In an attempt to meet that criteria the respondent filed an affidavit setting out the difficulties he faced in taking timely action to defend the proceedings over the Christmas period and he further provided a document in the form of a defence to the action. In response the applicants argued that not only was the respondent present in the Magistrates Court on 12 January 2004 attending to filing a document in relation to separate proceedings, but also that he apparently had access to his solicitor on that day and, therefore, could have done what was necessary to file a defence or, at the least, had his solicitor contact the plaintiffs’ solicitors to seek more time.
As to the respondent’s part in the separate proceedings, it can probably be said, without fear of contradiction, that, at the least, the respondent has not always demonstrated himself to be a diligent litigant. Further, the documents demonstrate that he has, at least, some knowledge of the processes of the Magistrates Court including of the need to file a defence within a certain time and the consequences of not doing so.
However, there are other factors in this matter which weigh, in my view, more heavily in the scales. For example, the proceedings were issued at a time of year which would make the timely filing of the defence a difficulty for any defendant, let alone one with the particular commitments which the respondent’s affidavit shows he had at that time. Moreover, the nature of the claim and the defence to it may have necessitated careful consideration of a range of documentary materials.
The fact that no letter was sent to the respondent warning him that judgment would be entered and that judgment was entered so promptly upon the lapse of the applicable time period are further relevant matters. I do not say that judgment can never be entered so promptly and sustained, but that is a factor that has to be weighed in the balance, along with the respondent’s reasons for not acting more quickly and the nature of his defence. Ultimately his action or inaction in other proceedings has little weight when compared with the particular difficulties he faced in this matter.
Unlike Mr Kleinig SM, who in all probability dealt with the application in the course of a busy list, I have had ample opportunity to read the materials placed before me by the applicants. I consider that the respondent did demonstrate and has again demonstrated reasonable excuse for non compliance and I consider that the draft defence exhibited does disclose an arguable defence.
Having had the opportunity to hear full argument on the matter and to have, as I say, perused the relevant documents, I have determined to treat this matter as both an application for leave to appeal and the appeal itself. Indeed, that was the applicants’ request. In view of the fact that it seems Mr Kleinig SM may not have allowed the applicants’ counsel to complete his submissions, and that he may not have fully considered the material that was placed before him, I am prepared to grant leave to appeal. Having said that, apart from one matter, I am not persuaded that there is any merit in the appeal itself. As it turns out, I have reached the same view as Mr Kleinig, but have taken rather longer to do it.

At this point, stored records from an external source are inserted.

/-! ## Fabric -/

/-- FLIT_TRANSMIT, FLIT_RECEIVE, NAK_RECEIVE and REPLAY_TIMEOUT (12 R306 to R310): a flit's 256 bytes say its fields; a port sends what is
due, keeps what it sent until it is acknowledged, accepts only the next Seq, and replays. A transit flit keeps its place in the receive
buffer until it is sent on. -/
def Obligations.FlitsKeepOrder : Prop :=
  (∀ f : Flit, f.type ≤ 4 → f.cls < 4 → f.vlane < 2 → f.seq < 2 ^ 16 → f.ackSeq < 2 ^ 16 → f.creditBuf < 8 → f.creditCount < 256 →
    f.dest < 2 ^ 15 → f.src < 2 ^ 15 → f.postmark < 1024 → f.payload.length ≤ 236 →
      f.bytes.length = 256 ∧ flitBad f.bytes = false ∧ Flit.parse f.bytes = { f with place := none, req := 0 }) ∧
  (∀ (s : State) (port : Nat), let p := s.port port
    (p.carries = true ∨ p.st = .exchanging) →
      (p.nakDue = true → exec (.flitTransmit port) s = .next ((s.sendFlit port (Flit.bare 3 s.node [])).setPort port
        (fun p => { p with nakDue := false }))) ∧
      (p.nakDue = false → p.ctlDue = true → exec (.flitTransmit port) s = .next ((s.sendFlit port (Flit.bare 4 s.node (s.helloBody p))).setPort
        port (fun q => { q with ctlDue := false, owed := if p.st = .exchanging then List.replicate 8 0 else q.owed }))) ∧
      (p.nakDue = false → p.ctlDue = false → p.carries = true →
        (p.nextFlit = none → exec (.flitTransmit port) s = .next (s.sendFlit port (Flit.bare 0 s.node []))) ∧
        (∀ f, p.nextFlit = some f → ∃ (t : State) (g : Flit), exec (.flitTransmit port) s = .next t ∧
          t.fabric.out = s.fabric.out ++ [(port, g.bytes)] ∧ g.seq = p.nextSeq ∧ g.ackSeq = p.ackSeq ∧ g.dest = f.dest ∧
          g.payload = f.payload ∧ g.type = f.type ∧ g.cls = f.cls ∧ g.vlane = f.vlane ∧
          (t.port port).nextSeq = (p.nextSeq + 1) % 2 ^ 16 ∧
          (t.port port).replay = p.replay ++ [{ f with seq := p.nextSeq, place := none }] ∧
          (t.port port).sendQ = p.sendQ.erase f ∧ t.count 0x3210 1 = (s.count 0x3210 1 + 1) % 2 ^ 64))) ∧
  (∀ (s : State) (port : Nat) (bytes : Bytes), let p := s.port port
    let f := Flit.parse bytes
    (p.carries = true ∨ p.st = .exchanging) →
      exec (.flitReceive port false bytes) s = .next ((s.bump 0x3210 4 1).oweNak port) ∧
      (flitBad bytes = true → exec (.flitReceive port true bytes) s = .next ((s.bump 0x3210 3 1).oweNak port)) ∧
      (flitBad bytes = false → f.sequenced = true → f.seq ≠ p.expectSeq → ∃ t, exec (.flitReceive port true bytes) s = .next t ∧
        (t.port port).expectSeq = p.expectSeq ∧ (t.port port).nakSent = true ∧ t.mem = s.mem) ∧
      (flitBad bytes = false → f.sequenced = true → f.seq = p.expectSeq → ∃ u : State,
        exec (.flitReceive port true bytes) s = .next (if f.dest = s.node then u.takeFlit port f
          else u.routeFlit { f with place := some (port, f.buf) }) ∧
          (u.port port).expectSeq = (p.expectSeq + 1) % 2 ^ 16 ∧ (u.port port).nakSent = false ∧ u.mem = s.mem) ∧
      (flitBad bytes = false → f.type = 0 ∨ f.type = 4 → ∃ t, exec (.flitReceive port true bytes) s = .next t ∧
        (t.port port).ackIn = f.ackSeq ∧ (t.port port).expectSeq = p.expectSeq ∧
        (t.port port).replay = p.replay.filter (fun q => !acked16 f.ackSeq q.seq))) ∧
  (∀ (s : State) (port a : Nat), (s.port port).carries = true → a < 2 ^ 16 →
    exec (.nakReceive port a) s = .next ((s.takeAckSeq port a).replayPort port) ∧
    exec (.replayTimeout port) s = .next (s.replayPort port)) ∧
  (∀ (s : State) (port : Nat), let p := s.port port
    p.replay ≠ [] → port < s.fabric.ports.length →
      (8 ≤ p.replays → ((s.replayPort port).port port).st = .down ∧ ((s.replayPort port).port port).nextSeq = p.nextSeq ∧
        ((s.replayPort port).port port).expectSeq = p.expectSeq ∧ ((s.replayPort port).port port).width = 0) ∧
      (p.replays < 8 → (s.replayPort port).fabric.out.length = s.fabric.out.length + p.replay.length ∧
        ((s.replayPort port).port port).replay = p.replay ∧
        (s.replayPort port).count 0x3210 2 = (s.count 0x3210 2 + p.replay.length) % 2 ^ 64))
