-- ==== Sys2Proof/Laws/Memory.lean ====
section
/-! SUPPORT. Memory: a byte read after a write, and the canonical form that every write keeps. -/

namespace Sys2Proof.Machine
open Sys2Proof

/-! ### Numbered registers -/

@[simp] theorem kvGet_kvSet_self (k d v : Nat) (m : KV) : kvGet k d (kvSet k v m) = v := by
  induction m with
  | nil => simp [kvSet, kvGet]
  | cons e l ih =>
    unfold kvSet
    split
    · simp [kvGet]
    · split
      · simp [kvGet]
      · rename_i h2
        simp only [kvGet, h2]
        exact ih

theorem kvGet_kvSet_other (k j d v : Nat) (m : KV) (h : j ≠ k) : kvGet j d (kvSet k v m) = kvGet j d m := by
  induction m with
  | nil => simp [kvSet, kvGet, Ne.symm h]
  | cons e l ih =>
    unfold kvSet
    split
    · simp [kvGet, Ne.symm h]
    · split
      · rename_i h2
        have e1 : e.1 = k := by simpa using h2
        simp [kvGet, e1, Ne.symm h]
      · simp only [kvGet]
        split
        · rfl
        · exact ih

/-! ### A byte read after a write -/

/-- Below every listed address memory reads as nothing listed. -/
theorem memGet_below (a b : Nat) (m : List Host.Cell) (h : memWfFrom b m = true) (hab : a < b) : memGet a m = 0 := by
  induction m generalizing b with
  | nil => rfl
  | cons x l ih =>
    simp only [memWfFrom, Bool.and_eq_true, decide_eq_true_eq] at h
    obtain ⟨⟨h1, _⟩, h3⟩ := h
    have : ¬x.1 = a := by omega
    simp only [memGet, beq_iff_eq, this, if_false]
    exact ih (x.1 + 1) h3 (by omega)

theorem memGet_memPut_from (a : Nat) (v : Byte) (m : List Host.Cell) (b : Nat) (h : memWfFrom b m = true) :
    memGet a (memPut a v m) = v := by
  induction m generalizing b with
  | nil =>
    unfold memPut
    split
    · rename_i hv
      simpa [memGet] using (by simpa using hv : v = 0).symm
    · simp [memGet]
  | cons x l ih =>
    simp only [memWfFrom, Bool.and_eq_true, decide_eq_true_eq] at h
    obtain ⟨⟨h1, h2⟩, h3⟩ := h
    unfold memPut
    split
    · rename_i hlt
      split
      · rename_i hv
        have : ¬x.1 = a := by omega
        simp only [memGet, beq_iff_eq, this, if_false]
        rw [memGet_below a (x.1 + 1) l h3 (by omega)]
        exact (by simpa using hv : v = 0).symm
      · simp [memGet]
    · split
      · rename_i hlt heq
        have hx : x.1 = a := by simpa using heq
        split
        · rename_i hv
          rw [memGet_below a (x.1 + 1) l h3 (by omega)]
          exact (by simpa using hv : v = 0).symm
        · simp [memGet]
      · rename_i hlt heq
        simp only [memGet, heq]
        exact ih (x.1 + 1) h3

/-- The byte written is read back. -/
theorem memGet_memPut_self (a : Nat) (v : Byte) (m : List Host.Cell) (h : Memory.wf m = true) : memGet a (memPut a v m) = v :=
  memGet_memPut_from a v m 0 h

/-- A write leaves every other byte alone. -/
theorem memGet_memPut_other (a c : Nat) (v : Byte) (m : List Host.Cell) (h : c ≠ a) : memGet c (memPut a v m) = memGet c m := by
  induction m with
  | nil =>
    unfold memPut
    split
    · rfl
    · simp [memGet, Ne.symm h]
  | cons x l ih =>
    unfold memPut
    split
    · split
      · rfl
      · simp [memGet, Ne.symm h]
    · split
      · rename_i heq
        have hx : x.1 = a := by simpa using heq
        split
        · simp [memGet, hx, Ne.symm h]
        · simp [memGet, hx, Ne.symm h]
      · simp only [memGet]
        split
        · rfl
        · exact ih

/-! ### The canonical form -/

theorem memWfFrom_mono {a b : Nat} (h : b ≤ a) (m : List Host.Cell) (hw : memWfFrom a m = true) : memWfFrom b m = true := by
  cases m with
  | nil => rfl
  | cons x l =>
    simp only [memWfFrom, Bool.and_eq_true, decide_eq_true_eq] at hw ⊢
    exact ⟨⟨Nat.le_trans h hw.1.1, hw.1.2⟩, hw.2⟩

theorem memWfFrom_put (a : Nat) (v : Byte) (m : List Host.Cell) (b : Nat) (hb : b ≤ a) (h : memWfFrom b m = true) :
    memWfFrom b (memPut a v m) = true := by
  induction m generalizing b with
  | nil =>
    unfold memPut
    split
    · rfl
    · rename_i hv
      simp only [memWfFrom, Bool.and_eq_true, decide_eq_true_eq, bne_iff_ne, and_true]
      exact ⟨hb, by simpa using hv⟩
  | cons x l ih =>
    simp only [memWfFrom, Bool.and_eq_true, decide_eq_true_eq] at h
    obtain ⟨⟨h1, h2⟩, h3⟩ := h
    unfold memPut
    split
    · rename_i hlt
      split
      · simp only [memWfFrom, Bool.and_eq_true, decide_eq_true_eq]
        exact ⟨⟨h1, h2⟩, h3⟩
      · rename_i hv
        simp only [memWfFrom, Bool.and_eq_true, decide_eq_true_eq, bne_iff_ne]
        exact ⟨⟨hb, by simpa using hv⟩, ⟨hlt, by simpa using h2⟩, h3⟩
    · split
      · rename_i hlt heq
        have hx : x.1 = a := by simpa using heq
        split
        · exact memWfFrom_mono (by omega) l h3
        · rename_i hv
          simp only [memWfFrom, Bool.and_eq_true, decide_eq_true_eq, bne_iff_ne]
          exact ⟨⟨hb, by simpa using hv⟩, by rw [← hx]; exact h3⟩
      · rename_i hlt heq
        have hx : ¬x.1 = a := by simpa using heq
        simp only [memWfFrom, Bool.and_eq_true, decide_eq_true_eq]
        exact ⟨⟨h1, h2⟩, ih (x.1 + 1) (by omega) h3⟩

@[simp] theorem memNil_wf : Memory.wf [] = true := rfl

@[simp] theorem memPut_wf (a : Nat) (v : Byte) (m : List Host.Cell) (h : Memory.wf m = true) : Memory.wf (memPut a v m) = true :=
  memWfFrom_put a v m 0 (Nat.zero_le a) h

@[simp] theorem memPuts_wf (a : Nat) (bs : Bytes) (m : List Host.Cell) (h : Memory.wf m = true) :
    Memory.wf (memPuts a bs m) = true := by
  induction bs generalizing a m with
  | nil => exact h
  | cons b bs ih => exact ih _ _ (memPut_wf a b m h)

theorem memWfFrom_filter (p : Host.Cell → Bool) (m : List Host.Cell) (a : Nat) (h : memWfFrom a m = true) :
    memWfFrom a (m.filter p) = true := by
  induction m generalizing a with
  | nil => rfl
  | cons x l ih =>
    simp only [memWfFrom, Bool.and_eq_true, decide_eq_true_eq] at h
    obtain ⟨⟨h1, h2⟩, h3⟩ := h
    rw [List.filter_cons]
    split
    · simp only [memWfFrom, Bool.and_eq_true, decide_eq_true_eq]
      exact ⟨⟨h1, h2⟩, ih _ h3⟩
    · exact memWfFrom_mono (by omega) _ (ih _ h3)

@[simp] theorem memFilter_wf (p : Host.Cell → Bool) (m : List Host.Cell) (h : Memory.wf m = true) :
    Memory.wf (m.filter p) = true := memWfFrom_filter p m 0 h

@[simp] theorem MemSys.heal_cells (m : MemSys) (l : List Nat) : (m.heal l).cells = m.cells := rfl

@[simp] theorem foldl_memPut_wf {α : Type} (f : α → Nat) (g : α → Byte) (l : List α) (m : List Host.Cell) (h : Memory.wf m = true) :
    Memory.wf (l.foldl (fun m x => memPut (f x) (g x) m) m) = true := by
  induction l generalizing m with
  | nil => exact h
  | cons a l ih => exact ih _ (memPut_wf _ _ m h)

end Sys2Proof.Machine
end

The appeal will be dismissed except to this extent. The applicants also complain of the costs order made by Mr Kleinig. They say, and it is not contradicted, that the Magistrate again did not hear counsel as to the costs order, but simply ordered costs to be in the cause on the application, rather than ordering, at least, that the respondent have the applicants’ costs thrown away.
I am prepared to allow the appeal to the extent of setting aside the Magistrate’s order as to costs and ordering that the respondent pay the applicants’ costs thrown away in relation to the order setting aside the judgment.
Therefore the orders I make are:
1. leave to appeal;
2.appeal allowed only for the purpose of substituting for Magistrate’s costs order an order that the respondent pay the applicant’s costs thrown away in relation to the order setting aside judgment;
3.appeal otherwise dismissed.
There being no application by the respondent for costs on the appeal, I make no order as to costs.